---------- Extracted entries ----------

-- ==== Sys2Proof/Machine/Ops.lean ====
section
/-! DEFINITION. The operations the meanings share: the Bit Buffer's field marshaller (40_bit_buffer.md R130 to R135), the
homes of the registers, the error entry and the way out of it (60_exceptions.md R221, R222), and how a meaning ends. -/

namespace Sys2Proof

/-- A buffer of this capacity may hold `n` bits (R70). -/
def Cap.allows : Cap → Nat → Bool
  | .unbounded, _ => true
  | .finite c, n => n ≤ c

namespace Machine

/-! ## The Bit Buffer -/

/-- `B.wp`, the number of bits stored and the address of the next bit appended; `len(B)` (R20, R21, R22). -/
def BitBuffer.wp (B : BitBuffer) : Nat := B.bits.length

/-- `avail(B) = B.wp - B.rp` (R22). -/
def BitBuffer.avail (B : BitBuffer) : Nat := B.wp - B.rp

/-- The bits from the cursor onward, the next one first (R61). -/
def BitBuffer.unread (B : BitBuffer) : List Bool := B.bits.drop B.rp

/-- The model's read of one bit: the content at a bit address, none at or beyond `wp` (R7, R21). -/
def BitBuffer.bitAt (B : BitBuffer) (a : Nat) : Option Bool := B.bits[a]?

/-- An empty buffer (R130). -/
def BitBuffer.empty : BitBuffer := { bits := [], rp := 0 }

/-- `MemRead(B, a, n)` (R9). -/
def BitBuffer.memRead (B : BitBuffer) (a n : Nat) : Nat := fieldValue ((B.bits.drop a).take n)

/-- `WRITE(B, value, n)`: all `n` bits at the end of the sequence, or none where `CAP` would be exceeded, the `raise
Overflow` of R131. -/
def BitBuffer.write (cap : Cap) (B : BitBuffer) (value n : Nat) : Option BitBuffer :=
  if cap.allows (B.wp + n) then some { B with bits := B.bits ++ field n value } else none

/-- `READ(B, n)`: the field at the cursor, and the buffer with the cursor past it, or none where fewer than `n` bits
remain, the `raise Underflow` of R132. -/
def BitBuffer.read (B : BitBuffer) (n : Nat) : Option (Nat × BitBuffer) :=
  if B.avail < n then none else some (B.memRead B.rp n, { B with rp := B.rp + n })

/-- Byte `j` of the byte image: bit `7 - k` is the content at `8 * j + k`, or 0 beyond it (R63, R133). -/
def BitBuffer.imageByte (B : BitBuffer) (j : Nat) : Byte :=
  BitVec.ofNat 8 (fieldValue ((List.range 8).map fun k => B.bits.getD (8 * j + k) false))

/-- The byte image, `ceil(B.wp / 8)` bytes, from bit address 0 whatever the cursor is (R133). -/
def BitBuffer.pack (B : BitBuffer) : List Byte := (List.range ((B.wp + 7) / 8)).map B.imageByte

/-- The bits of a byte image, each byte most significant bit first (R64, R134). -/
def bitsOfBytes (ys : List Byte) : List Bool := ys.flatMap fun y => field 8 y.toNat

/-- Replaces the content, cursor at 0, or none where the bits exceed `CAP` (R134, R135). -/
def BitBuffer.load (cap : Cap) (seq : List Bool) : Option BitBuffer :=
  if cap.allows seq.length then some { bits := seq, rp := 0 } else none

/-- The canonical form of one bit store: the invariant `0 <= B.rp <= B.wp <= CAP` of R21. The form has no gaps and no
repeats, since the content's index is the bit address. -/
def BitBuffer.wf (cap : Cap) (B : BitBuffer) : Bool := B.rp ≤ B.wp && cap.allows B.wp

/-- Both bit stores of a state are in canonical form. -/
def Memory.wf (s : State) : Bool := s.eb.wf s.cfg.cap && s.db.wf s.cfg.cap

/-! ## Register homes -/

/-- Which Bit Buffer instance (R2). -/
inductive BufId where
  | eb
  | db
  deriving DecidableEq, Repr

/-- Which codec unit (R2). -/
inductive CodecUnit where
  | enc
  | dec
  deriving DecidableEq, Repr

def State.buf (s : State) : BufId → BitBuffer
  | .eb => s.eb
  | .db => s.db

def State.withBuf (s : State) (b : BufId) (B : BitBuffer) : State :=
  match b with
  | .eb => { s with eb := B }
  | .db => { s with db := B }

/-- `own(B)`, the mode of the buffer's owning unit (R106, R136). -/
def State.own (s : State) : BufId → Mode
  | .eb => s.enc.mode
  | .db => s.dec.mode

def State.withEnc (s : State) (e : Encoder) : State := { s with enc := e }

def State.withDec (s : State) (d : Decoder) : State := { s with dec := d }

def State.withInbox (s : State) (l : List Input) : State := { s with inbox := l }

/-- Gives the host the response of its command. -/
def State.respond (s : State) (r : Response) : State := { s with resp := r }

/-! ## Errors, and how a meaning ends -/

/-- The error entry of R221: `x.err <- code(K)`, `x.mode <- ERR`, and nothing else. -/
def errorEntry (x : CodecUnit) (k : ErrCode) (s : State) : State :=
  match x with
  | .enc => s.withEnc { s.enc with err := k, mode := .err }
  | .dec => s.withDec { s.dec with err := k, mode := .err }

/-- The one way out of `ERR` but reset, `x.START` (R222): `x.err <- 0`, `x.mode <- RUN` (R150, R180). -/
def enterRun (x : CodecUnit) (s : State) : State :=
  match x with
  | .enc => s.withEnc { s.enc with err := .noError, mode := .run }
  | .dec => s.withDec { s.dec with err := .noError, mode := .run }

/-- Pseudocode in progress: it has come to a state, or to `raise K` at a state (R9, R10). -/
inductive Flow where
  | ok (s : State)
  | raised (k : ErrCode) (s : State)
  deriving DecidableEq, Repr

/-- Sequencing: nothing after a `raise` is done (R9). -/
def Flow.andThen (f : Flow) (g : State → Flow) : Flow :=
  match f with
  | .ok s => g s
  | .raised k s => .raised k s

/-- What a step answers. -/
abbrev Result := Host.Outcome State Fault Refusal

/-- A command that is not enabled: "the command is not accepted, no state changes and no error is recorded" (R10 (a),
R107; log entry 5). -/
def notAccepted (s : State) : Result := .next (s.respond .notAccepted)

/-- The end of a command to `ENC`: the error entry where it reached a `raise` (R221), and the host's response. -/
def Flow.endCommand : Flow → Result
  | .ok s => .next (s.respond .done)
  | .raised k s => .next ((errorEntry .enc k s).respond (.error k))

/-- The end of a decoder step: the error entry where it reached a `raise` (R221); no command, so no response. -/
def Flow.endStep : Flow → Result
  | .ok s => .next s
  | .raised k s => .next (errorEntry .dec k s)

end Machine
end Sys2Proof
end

----------

**What to produce:** With the first line of the records as the start and the line holding "def BitBuffer.memRead (B" as the end, please copy exactly those lines and no others.

**Answer space:**
-- ==== Sys2Proof/Machine/Ops.lean ====
section
/-! DEFINITION. The operations the meanings share: the Bit Buffer's field marshaller (40_bit_buffer.md R130 to R135), the
homes of the registers, the error entry and the way out of it (60_exceptions.md R221, R222), and how a meaning ends. -/

namespace Sys2Proof

/-- A buffer of this capacity may hold `n` bits (R70). -/
def Cap.allows : Cap → Nat → Bool
  | .unbounded, _ => true
  | .finite c, n => n ≤ c

namespace Machine

/-! ## The Bit Buffer -/

/-- `B.wp`, the number of bits stored and the address of the next bit appended; `len(B)` (R20, R21, R22). -/
def BitBuffer.wp (B : BitBuffer) : Nat := B.bits.length

/-- `avail(B) = B.wp - B.rp` (R22). -/
def BitBuffer.avail (B : BitBuffer) : Nat := B.wp - B.rp

/-- The bits from the cursor onward, the next one first (R61). -/
def BitBuffer.unread (B : BitBuffer) : List Bool := B.bits.drop B.rp

/-- The model's read of one bit: the content at a bit address, none at or beyond `wp` (R7, R21). -/
def BitBuffer.bitAt (B : BitBuffer) (a : Nat) : Option Bool := B.bits[a]?

/-- An empty buffer (R130). -/
def BitBuffer.empty : BitBuffer := { bits := [], rp := 0 }

/-- `MemRead(B, a, n)` (R9). -/
def BitBuffer.memRead (B : BitBuffer) (a n : Nat) : Nat := fieldValue ((B.bits.drop a).take n)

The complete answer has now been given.